=== ASSIGNED TASK ===
Repeat the data precisely as given.
-------- PROVIDED DATA --------
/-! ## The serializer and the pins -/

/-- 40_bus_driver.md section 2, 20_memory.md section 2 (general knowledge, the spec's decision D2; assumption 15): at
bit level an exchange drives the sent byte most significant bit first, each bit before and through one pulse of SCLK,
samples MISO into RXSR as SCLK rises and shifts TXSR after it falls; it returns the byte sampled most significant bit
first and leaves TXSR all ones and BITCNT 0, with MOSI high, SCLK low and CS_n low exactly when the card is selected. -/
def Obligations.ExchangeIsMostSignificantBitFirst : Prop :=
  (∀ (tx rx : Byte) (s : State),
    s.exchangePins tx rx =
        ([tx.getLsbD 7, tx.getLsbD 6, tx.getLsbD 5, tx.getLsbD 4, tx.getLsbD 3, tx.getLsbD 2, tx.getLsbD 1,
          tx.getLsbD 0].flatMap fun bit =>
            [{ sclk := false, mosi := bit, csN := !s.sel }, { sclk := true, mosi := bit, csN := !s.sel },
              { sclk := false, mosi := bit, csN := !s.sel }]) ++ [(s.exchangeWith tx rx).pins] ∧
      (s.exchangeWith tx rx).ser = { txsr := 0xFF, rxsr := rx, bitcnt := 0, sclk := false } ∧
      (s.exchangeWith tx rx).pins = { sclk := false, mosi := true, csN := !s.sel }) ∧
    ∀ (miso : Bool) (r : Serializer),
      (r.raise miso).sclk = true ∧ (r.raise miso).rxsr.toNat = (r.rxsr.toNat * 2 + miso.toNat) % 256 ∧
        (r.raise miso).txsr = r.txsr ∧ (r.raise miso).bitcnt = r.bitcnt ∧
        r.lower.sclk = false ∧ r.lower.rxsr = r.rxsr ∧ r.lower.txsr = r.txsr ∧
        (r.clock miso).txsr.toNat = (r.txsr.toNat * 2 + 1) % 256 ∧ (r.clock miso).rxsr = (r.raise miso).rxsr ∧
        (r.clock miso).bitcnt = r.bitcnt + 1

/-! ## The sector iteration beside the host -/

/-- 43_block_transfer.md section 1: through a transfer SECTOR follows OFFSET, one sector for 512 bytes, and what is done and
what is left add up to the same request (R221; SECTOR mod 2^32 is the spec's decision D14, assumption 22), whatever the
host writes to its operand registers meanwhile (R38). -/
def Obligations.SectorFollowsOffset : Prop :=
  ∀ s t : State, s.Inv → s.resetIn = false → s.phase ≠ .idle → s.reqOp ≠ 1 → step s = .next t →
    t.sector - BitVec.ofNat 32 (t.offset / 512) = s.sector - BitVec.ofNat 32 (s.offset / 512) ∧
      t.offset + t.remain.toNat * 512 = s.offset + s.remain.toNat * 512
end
--------
=== TASK RESPONSE ===
/-! ## The serializer and the pins -/

/-- 40_bus_driver.md section 2, 20_memory.md section 2 (general knowledge, the spec's decision D2; assumption 15): at
bit level an exchange drives the sent byte most significant bit first, each bit before and through one pulse of SCLK,
samples MISO into RXSR as SCLK rises and shifts TXSR after it falls; it returns the byte sampled most significant bit
first and leaves TXSR all ones and BITCNT 0, with MOSI high, SCLK low and CS_n low exactly when the card is selected. -/
def Obligations.ExchangeIsMostSignificantBitFirst : Prop :=
  (∀ (tx rx : Byte) (s : State),
    s.exchangePins tx rx =
        ([tx.getLsbD 7, tx.getLsbD 6, tx.getLsbD 5, tx.getLsbD 4, tx.getLsbD 3, tx.getLsbD 2, tx.getLsbD 1,
          tx.getLsbD 0].flatMap fun bit =>
            [{ sclk := false, mosi := bit, csN := !s.sel }, { sclk := true, mosi := bit, csN := !s.sel },
              { sclk := false, mosi := bit, csN := !s.sel }]) ++ [(s.exchangeWith tx rx).pins] ∧
      (s.exchangeWith tx rx).ser = { txsr := 0xFF, rxsr := rx, bitcnt := 0, sclk := false } ∧
      (s.exchangeWith tx rx).pins = { sclk := false, mosi := true, csN := !s.sel }) ∧
    ∀ (miso : Bool) (r : Serializer),
      (r.raise miso).sclk = true ∧ (r.raise miso).rxsr.toNat = (r.rxsr.toNat * 2 + miso.toNat) % 256 ∧
        (r.raise miso).txsr = r.txsr ∧ (r.raise miso).bitcnt = r.bitcnt ∧
        r.lower.sclk = false ∧ r.lower.rxsr = r.rxsr ∧ r.lower.txsr = r.txsr ∧
        (r.clock miso).txsr.toNat = (r.txsr.toNat * 2 + 1) % 256 ∧ (r.clock miso).rxsr = (r.raise miso).rxsr ∧
        (r.clock miso).bitcnt = r.bitcnt + 1

/-! ## The sector iteration beside the host -/

/-- 43_block_transfer.md section 1: through a transfer SECTOR follows OFFSET, one sector for 512 bytes, and what is done and
what is left add up to the same request (R221; SECTOR mod 2^32 is the spec's decision D14, assumption 22), whatever the
host writes to its operand registers meanwhile (R38). -/
def Obligations.SectorFollowsOffset : Prop :=
  ∀ s t : State, s.Inv → s.resetIn = false → s.phase ≠ .idle → s.reqOp ≠ 1 → step s = .next t →
    t.sector - BitVec.ofNat 32 (t.offset / 512) = s.sector - BitVec.ofNat 32 (s.offset / 512) ∧
      t.offset + t.remain.toNat * 512 = s.offset + s.remain.toNat * 512
end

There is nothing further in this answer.